Exhibition sponsorship: $2 million for exclusive corporate sponsorship at the Metropolitan Museum; partial sponsorship also available.
Jean-Baptiste Carpeaux
March–May 2014
Jean-Baptiste Carpeaux was the greatest nineteenth-century French sculptor before Rodin. Possessed of titanic gifts, he defines for many the artistic character of the Second Empire (1852–1870) at its best and most passionate. Known in America largely through the Metropolitan's agonized marble group Ugolino and his Sons, he was a non-stop and versatile draftsman, lively painter, maker of several key public monuments, and fashioner of unforgettable portraits. Most of his work has been unseen outside France. This monographic exhibition will present approximately 150 works by Jean-Baptiste Carpeaux, including drawings, paintings, and sculptures. The Metropolitan Museum of Art will serve as the first venue for the exhibition, and will be held afterwards at the Musée d'Orsay in Paris (summer/fall 2014). Accompanied by a fully illustrated catalogue published by the Metropolitan Museum. Organized by the Metropolitan Museum and the Musée d'Orsay.

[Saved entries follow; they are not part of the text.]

-- ==== Sys2Proof/Laws/State.lean ====
section
/-!
SUPPORT. One lemma for each field after each update of State: the field written holds what was written, every other field
what it held. Nothing unfolds an update of the record after these.
-/
namespace Sys2Proof.Machine

variable (s : State)
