theorem State.holdUnit_touches {M : Nat} {s0 : State} (s : State) (c : Nat) (i : Issued) (engine unit mask cause : Nat) (hM
  : Sub 137438953732 M) (hT : Touches M s0 s) : Touches M s0 (State.holdUnit s c i engine unit mask cause) := by
  unfold State.holdUnit
  try dsimp only
  repeat' first
    | with_reducible assumption
    | (with_reducible refine Sub.trans ?_ hM) <;> exact Sub.lit rfl
    | with_reducible apply State.setSerial_touches
    | with_reducible apply State.modCore_touches
    | with_reducible apply State.wr_touches
    | with_reducible apply State.modIssued_touches
    | (with_reducible intro _; try dsimp only)
    | split

theorem State.putEntry_touches {M : Nat} {s0 : State} (s : State) (c k : Nat) (e : Entry) (hM : Sub 67108896 M) (hT :
  Touches M s0 s) : Touches M s0 (State.putEntry s c k e) := by
  unfold State.putEntry
  try dsimp only
  repeat' first
    | with_reducible assumption
    | (with_reducible refine Sub.trans ?_ hM) <;> exact Sub.lit rfl
    | with_reducible apply State.setEntry_touches
    | with_reducible apply State.clearBad_touches
    | (with_reducible intro _; try dsimp only)
    | split

theorem State.putRow_touches {M : Nat} {s0 : State} (s : State) (c token ep : Nat) (row : List (Nat × Nat × Bool)) (hM :
  Sub 100663588 M) (hT : Touches M s0 s) : Touches M s0 (State.putRow s c token ep row) := by
  unfold State.putRow
  try dsimp only
  repeat' first
    | with_reducible assumption
    | (with_reducible refine Sub.trans ?_ hM) <;> exact Sub.lit rfl
    | with_reducible apply State.putEntry_touches
    | with_reducible apply State.modIssued_touches
    | with_reducible apply State.count_touches
    | with_reducible apply Touches.foldl
    | with_reducible apply Touches1.foldl
    | with_reducible apply Touches1.fst
    | (with_reducible intro _; try dsimp only)
    | split
    | with_reducible apply Touches1.mk

theorem State.streamPut_touches {M : Nat} {s0 : State} (s : State) (c : Nat) (i : Issued) (b : Block) (m : Nat) (hM : Sub
  100663588 M) (hT : Touches M s0 s) : Touches M s0 (State.streamPut s c i b m) := by
  unfold State.streamPut
  try dsimp only
  repeat' first
    | with_reducible assumption
    | (with_reducible refine Sub.trans ?_ hM) <;> exact Sub.lit rfl
    | with_reducible apply State.putRow_touches
    | (with_reducible intro _; try dsimp only)
    | split

theorem State.rowEnters_touches {M : Nat} {s0 : State} (s : State) (c skip : Nat) (hM : Sub 33554436 M) (hT : Touches M s0
  s) : Touches M s0 (State.rowEnters s c skip) := by
  unfold State.rowEnters
  try dsimp only
  repeat' first
    | with_reducible assumption
    | (with_reducible refine Sub.trans ?_ hM) <;> exact Sub.lit rfl
    | with_reducible apply State.count_touches
    | (with_reducible intro _; try dsimp only)
    | split

theorem State.raiseEpochMix_touches {M : Nat} {s0 : State} (s : State) (c ep k : Nat) (hM : Sub 33554432 M) (hT : Touches M
  s0 s) : Touches1 M s0 (State.raiseEpochMix s c ep k) := by
  unfold State.raiseEpochMix
  try dsimp only
  repeat' first
    | with_reducible assumption
    | (with_reducible refine Sub.trans ?_ hM) <;> exact Sub.lit rfl
    | with_reducible apply State.raiseCore_touches
    | with_reducible apply Touches1.fst
    | (with_reducible intro _; try dsimp only)
    | split
    | with_reducible apply Touches1.mk

theorem State.tagFault_touches {M : Nat} {s0 : State} (s : State) (c ep : Nat) (ks : List Nat) (hM : Sub 33554432 M) (hT :
  Touches M s0 s) : TouchesP M s0 (State.tagFault s c ep ks) := by
  unfold State.tagFault
  try dsimp only
  repeat' first
    | with_reducible assumption
    | (with_reducible refine Sub.trans ?_ hM) <;> exact Sub.lit rfl
    | with_reducible apply State.raiseEpochMix_touches
    | with_reducible apply Touches1.fst
    | with_reducible exact TouchesP.none
    | with_reducible apply TouchesP.some
    | with_reducible apply TouchesP.map
    | with_reducible apply TouchesP.findSome
    | with_reducible apply TouchesP.orElse
    | with_reducible exact TouchesP.none
    | (with_reducible intro _; try dsimp only)
    | split
    | with_reducible apply Touches1.mk

theorem State.streamRowsFrom_touches {M : Nat} {s0 : State} (hw : List Hw) (c : Nat) (i : Issued) (b : Block) (y0 : Nat)
  (y1 : Nat) (y2 : State) (hM : Sub 137539617060 M) (hT : Touches M s0 y2) : Touches M s0 (State.streamRowsFrom hw c i b y0
  y1 y2) := by
  induction y0 generalizing b y1 y2 with
  | zero =>
    unfold State.streamRowsFrom
    try dsimp only
    repeat' first
      | with_reducible assumption
      | (with_reducible refine Sub.trans ?_ hM) <;> exact Sub.lit rfl
      | with_reducible apply State.verdict_touches
      | with_reducible apply ih
      | with_reducible apply State.streamEnd_touches
      | with_reducible apply State.holdUnit_touches
      | with_reducible apply State.streamPut_touches
      | with_reducible apply State.rowEnters_touches
      | with_reducible apply State.count_touches
      | with_reducible apply State.tagFault_touches
      | with_reducible apply State.raiseLoad_touches
      | (with_reducible apply TouchesP.elim; with_reducible assumption)
      | with_reducible apply Touches1.fst
      | with_reducible apply TouchesP.map
      | with_reducible apply TouchesP.findSome
      | with_reducible apply TouchesP.orElse
      | with_reducible exact TouchesP.none
      | (with_reducible intro _; try dsimp only)
      | split
      | with_reducible apply Touches1.mk
  | succ n ih =>
    unfold State.streamRowsFrom
    try dsimp only
    repeat' first
      | with_reducible assumption
      | (with_reducible refine Sub.trans ?_ hM) <;> exact Sub.lit rfl
      | with_reducible apply State.verdict_touches
      | with_reducible apply ih
      | with_reducible apply State.streamEnd_touches
      | with_reducible apply State.holdUnit_touches
      | with_reducible apply State.streamPut_touches
      | with_reducible apply State.rowEnters_touches
      | with_reducible apply State.count_touches
      | with_reducible apply State.tagFault_touches
      | with_reducible apply State.raiseLoad_touches
      | (with_reducible apply TouchesP.elim; with_reducible assumption)
      | with_reducible apply Touches1.fst
      | with_reducible apply TouchesP.map
      | with_reducible apply TouchesP.findSome
      | with_reducible apply TouchesP.orElse
      | with_reducible exact TouchesP.none
      | (with_reducible intro _; try dsimp only)
      | split
      | with_reducible apply Touches1.mk

theorem State.vecFrom_touches {M : Nat} {s0 : State} (hw : List Hw) (c : Nat) (i : Issued) (fin : State → Nat → Nat →
  State) (y0 : Nat) (y1 : Nat) (y2 : State) (hfin : ∀ u0 u1 u2, Touches M s0 u0 → Touches M s0 (fin u0 u1 u2)) (hM : Sub
  137472508164 M) (hT : Touches M s0 y2) : Touches M s0 (State.vecFrom hw c i fin y0 y1 y2) := by
  induction y0 generalizing y1 y2 with
  | zero =>
    unfold State.vecFrom
    try dsimp only
    repeat' first
      | with_reducible assumption
      | (with_reducible refine Sub.trans ?_ hM) <;> exact Sub.lit rfl
      | with_reducible apply State.holdUnit_touches
      | with_reducible apply ih
      | with_reducible apply State.count_touches
      | with_reducible apply hfin
      | (with_reducible intro _; try dsimp only)
      | split
  | succ n ih =>
    unfold State.vecFrom
    try dsimp only
    repeat' first
      | with_reducible assumption
      | (with_reducible refine Sub.trans ?_ hM) <;> exact Sub.lit rfl
      | with_reducible apply State.holdUnit_touches
      | with_reducible apply ih
      | with_reducible apply State.count_touches
      | with_reducible apply hfin
      | (with_reducible intro _; try dsimp only)
      | split

theorem State.countInf_touches {M : Nat} {s0 : State} (s : State) (c token : Nat) (outs : List (Nat × CnvAcc)) (hM : Sub
  33554692 M) (hT : Touches M s0 s) : Touches M s0 (State.countInf s c token outs) := by
  unfold State.countInf
  try dsimp only
  repeat' first
    | with_reducible assumption
    | (with_reducible refine Sub.trans ?_ hM) <;> exact Sub.lit rfl
    | with_reducible apply State.modIssued_touches
    | with_reducible apply State.count_touches
    | (with_reducible intro _; try dsimp only)
    | split

theorem State.cnvPut_touches {M : Nat} {s0 : State} (s : State) (c : Nat) (i : Issued) (p : CnvPlan) (j : Nat) (hM : Sub
  100663588 M) (hT : Touches M s0 s) : Touches M s0 (State.cnvPut s c i p j) := by
  unfold State.cnvPut
  try dsimp only
  repeat' first
    | with_reducible assumption
    | (with_reducible refine Sub.trans ?_ hM) <;> exact Sub.lit rfl
    | with_reducible apply State.modCore_touches
    | with_reducible apply State.countInf_touches
    | with_reducible apply State.putRow_touches
    | with_reducible apply State.count_touches
    | with_reducible apply Touches.foldl
    | with_reducible apply Touches1.foldl
    | with_reducible apply Touches1.fst
    | (with_reducible intro _; try dsimp only)
    | split
    | with_reducible apply Touches1.mk

theorem State.entryFault_touches {M : Nat} {s0 : State} (s : State) (c ep : Nat) (ks : List Nat) (hM : Sub 33554432 M) (hT
  : Touches M s0 s) : TouchesP M s0 (State.entryFault s c ep ks) := by
  unfold State.entryFault
  try dsimp only
  repeat' first
    | with_reducible assumption
    | (with_reducible refine Sub.trans ?_ hM) <;> exact Sub.lit rfl
    | with_reducible apply State.raiseParity_touches
    | with_reducible apply State.tagFault_touches
    | (with_reducible apply TouchesP.elim; with_reducible assumption)
    | with_reducible apply Touches1.fst
    | with_reducible exact TouchesP.none
    | with_reducible apply TouchesP.some
    | with_reducible apply TouchesP.map
    | with_reducible apply TouchesP.findSome
    | with_reducible apply TouchesP.orElse
    | with_reducible exact TouchesP.none
    | (with_reducible intro _; try dsimp only)
    | split
    | with_reducible apply Touches1.mk

theorem State.cnvTilesFrom_touches {M : Nat} {s0 : State} (hw : List Hw) (c : Nat) (i : Issued) (p : CnvPlan) (y0 : Nat)
  (y1 : Nat) (y2 : State) (hM : Sub 138210705708 M) (hT : Touches M s0 y2) : Touches M s0 (State.cnvTilesFrom hw c i p y0
  y1 y2) := by
  induction y0 generalizing y1 y2 with
  | zero =>
    unfold State.cnvTilesFrom
    try dsimp only
    repeat' first
      | with_reducible assumption
      | (with_reducible refine Sub.trans ?_ hM) <;> exact Sub.lit rfl
      | with_reducible apply State.cnvEnd_touches
      | with_reducible apply ih
      | with_reducible apply State.cnvPut_touches
      | with_reducible apply State.holdUnit_touches
      | with_reducible apply State.count_touches
      | with_reducible apply State.entryFault_touches
      | (with_reducible apply TouchesP.elim; with_reducible assumption)
      | with_reducible apply Touches1.fst
      | with_reducible apply TouchesP.map
      | with_reducible apply TouchesP.findSome
      | with_reducible apply TouchesP.orElse
      | with_reducible exact TouchesP.none
      | (with_reducible intro _; try dsimp only)
      | split
      | with_reducible apply Touches1.mk
  | succ n ih =>
    unfold State.cnvTilesFrom
    try dsimp only
    repeat' first
      | with_reducible assumption
      | (with_reducible refine Sub.trans ?_ hM) <;> exact Sub.lit rfl
      | with_reducible apply State.cnvEnd_touches
      | with_reducible apply ih
      | with_reducible apply State.cnvPut_touches
      | with_reducible apply State.holdUnit_touches
      | with_reducible apply State.count_touches
      | with_reducible apply State.entryFault_touches
      | (with_reducible apply TouchesP.elim; with_reducible assumption)
      | with_reducible apply Touches1.fst
      | with_reducible apply TouchesP.map
      | with_reducible apply TouchesP.findSome
      | with_reducible apply TouchesP.orElse
      | with_reducible exact TouchesP.none
      | (with_reducible intro _; try dsimp only)
      | split
      | with_reducible apply Touches1.mk
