theorem State.jobEndObjects_touches {M : Nat} {s0 : State} (s : State) (p : Nat) (hM : Sub 576460752555148076 M) (hT :
  Touches M s0 s) : Touches M s0 (State.jobEndObjects s p) := by
  unfold State.jobEndObjects
  try dsimp only
  repeat' first
    | with_reducible assumption
    | (with_reducible refine Sub.trans ?_ hM) <;> exact Sub.lit rfl
    | with_reducible apply State.freeObj_touches
    | with_reducible apply State.balanceReport_touches
    | with_reducible apply Touches.foldl
    | with_reducible apply Touches1.foldl
    | with_reducible apply Touches1.fst
    | (with_reducible intro _; try dsimp only)
    | split
    | with_reducible apply Touches1.mk

theorem State.setBenched_touches {M : Nat} {s0 : State} (s : State) (x : List (Nat × Nat)) (hM : Sub 128 M) (hT : Touches M
  s0 s) : Touches M s0 (State.setBenched s x) := by
  unfold State.setBenched
  try dsimp only
  repeat' first
    | with_reducible assumption
    | (with_reducible refine Sub.trans ?_ hM) <;> exact Sub.lit rfl
    | with_reducible apply Touches.set_benched
    | (with_reducible intro _; try dsimp only)
    | split

theorem State.moveCore_touches {M : Nat} {s0 : State} (s : State) (c old k : Nat) (hM : Sub 33554564 M) (hT : Touches M s0
  s) : Touches M s0 (State.moveCore s c old k) := by
  unfold State.moveCore
  try dsimp only
  repeat' first
    | with_reducible assumption
    | (with_reducible refine Sub.trans ?_ hM) <;> exact Sub.lit rfl
    | with_reducible apply State.wr_touches
    | with_reducible apply State.raise_touches
    | with_reducible apply State.setBenched_touches
    | (with_reducible intro _; try dsimp only)
    | split

theorem State.flagChip_touches {M : Nat} {s0 : State} (s : State) (d k cause : Nat) (hM : Sub 4503599677702148 M) (hT :
  Touches M s0 s) : Touches M s0 (State.flagChip s d k cause) := by
  unfold State.flagChip
  try dsimp only
  repeat' first
    | with_reducible assumption
    | (with_reducible refine Sub.trans ?_ hM) <;> exact Sub.lit rfl
    | with_reducible apply State.wr_touches
    | with_reducible apply State.raise_touches
    | with_reducible apply State.stateEvent_touches
    | (with_reducible intro _; try dsimp only)
    | split

theorem State.takeLibero_touches {M : Nat} {s0 : State} (s : State) (fails : List (Nat × Nat)) (c old cause : Nat) (y0 :
  List Nat) (hM : Sub 4503599677702276 M) (hT : Touches M s0 s) : Touches1 M s0 (State.takeLibero s fails c old cause y0)
  := by
  induction y0 generalizing s old cause with
  | nil =>
    unfold State.takeLibero
    try dsimp only
    repeat' first
      | with_reducible assumption
      | (with_reducible refine Sub.trans ?_ hM) <;> exact Sub.lit rfl
      | with_reducible apply State.moveCore_touches
      | with_reducible apply ih
      | with_reducible apply State.setBenched_touches
      | with_reducible apply State.flagChip_touches
      | with_reducible apply Touches1.fst
      | (with_reducible intro _; try dsimp only)
      | split
      | with_reducible apply Touches1.mk
  | cons k t ih =>
    unfold State.takeLibero
    try dsimp only
    repeat' first
      | with_reducible assumption
      | (with_reducible refine Sub.trans ?_ hM) <;> exact Sub.lit rfl
      | with_reducible apply State.moveCore_touches
      | with_reducible apply ih
      | with_reducible apply State.setBenched_touches
      | with_reducible apply State.flagChip_touches
      | with_reducible apply Touches1.fst
      | (with_reducible intro _; try dsimp only)
      | split
      | with_reducible apply Touches1.mk

theorem State.benchCore_touches {M : Nat} {s0 : State} (s : State) (fails : List (Nat × Nat)) (cause c : Nat) (hM : Sub
  4503599677702276 M) (hT : Touches M s0 s) : Touches1 M s0 (State.benchCore s fails cause c) := by
  unfold State.benchCore
  try dsimp only
  repeat' first
    | with_reducible assumption
    | (with_reducible refine Sub.trans ?_ hM) <;> exact Sub.lit rfl
    | with_reducible apply State.takeLibero_touches
    | with_reducible apply Touches1.fst
    | (with_reducible intro _; try dsimp only)
    | split
    | with_reducible apply Touches1.mk

theorem State.boundaryCore_touches {M : Nat} {s0 : State} (s : State) (fails : List (Nat × Nat)) (c : Nat) (hM : Sub
  4503599677702276 M) (hT : Touches M s0 s) : Touches M s0 (State.boundaryCore s fails c) := by
  unfold State.boundaryCore
  try dsimp only
  repeat' first
    | with_reducible assumption
    | (with_reducible refine Sub.trans ?_ hM) <;> exact Sub.lit rfl
    | with_reducible apply State.wr_touches
    | with_reducible apply State.benchCore_touches
    | with_reducible apply Touches1.fst
    | (with_reducible intro _; try dsimp only)
    | split
    | with_reducible apply Touches1.mk

theorem State.jobBoundary_touches {M : Nat} {s0 : State} (s : State) (fails : List (Nat × Nat)) (hM : Sub 4503599677702276
  M) (hT : Touches M s0 s) : Touches M s0 (State.jobBoundary s fails) := by
  unfold State.jobBoundary
  try dsimp only
  repeat' first
    | with_reducible assumption
    | (with_reducible refine Sub.trans ?_ hM) <;> exact Sub.lit rfl
    | with_reducible apply State.boundaryCore_touches
    | with_reducible apply Touches.foldl
    | with_reducible apply Touches1.foldl
    | with_reducible apply Touches1.fst
    | (with_reducible intro _; try dsimp only)
    | split
    | with_reducible apply Touches1.mk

Exhibition sponsorship: Exclusive and partial corporate sponsorship at the Metropolitan Museum available.
Garry Winogrand
June–September 2014
Garry Winogrand (1928–1984) is widely considered one of the greatest photographers of the twentieth century. This large traveling retrospective exhibition organized by SFMoMA will feature approximately 150 of the artist's best-known photographs from his thirty-year career with the camera. In both the content of his photographs and his dynamic visual style, Winogrand emerged from the 1950s to become one of the principal voices of the eruptive 1960s and early 1970s. His work simultaneously expresses the hope and buoyancy of the decades after World War II as well as a powerful anxiety. In picture after picture, Winogrand presents an America that shines with possibility just as it threatens to spin out of control. Organized for SFMoMA by photographer and author Leo Rubinfien (a protégé of Winogrand in the 1970s), the show seeks to reappraise Winogrand's photographs for the first time since 1989. Accompanied by a catalogue published by SFMoMA. Also on view at SFMoMA and the National Gallery of Art, Washington D.C.
Exhibition sponsorship: Exclusive and partial corporate sponsorship at the Metropolitan Museum available.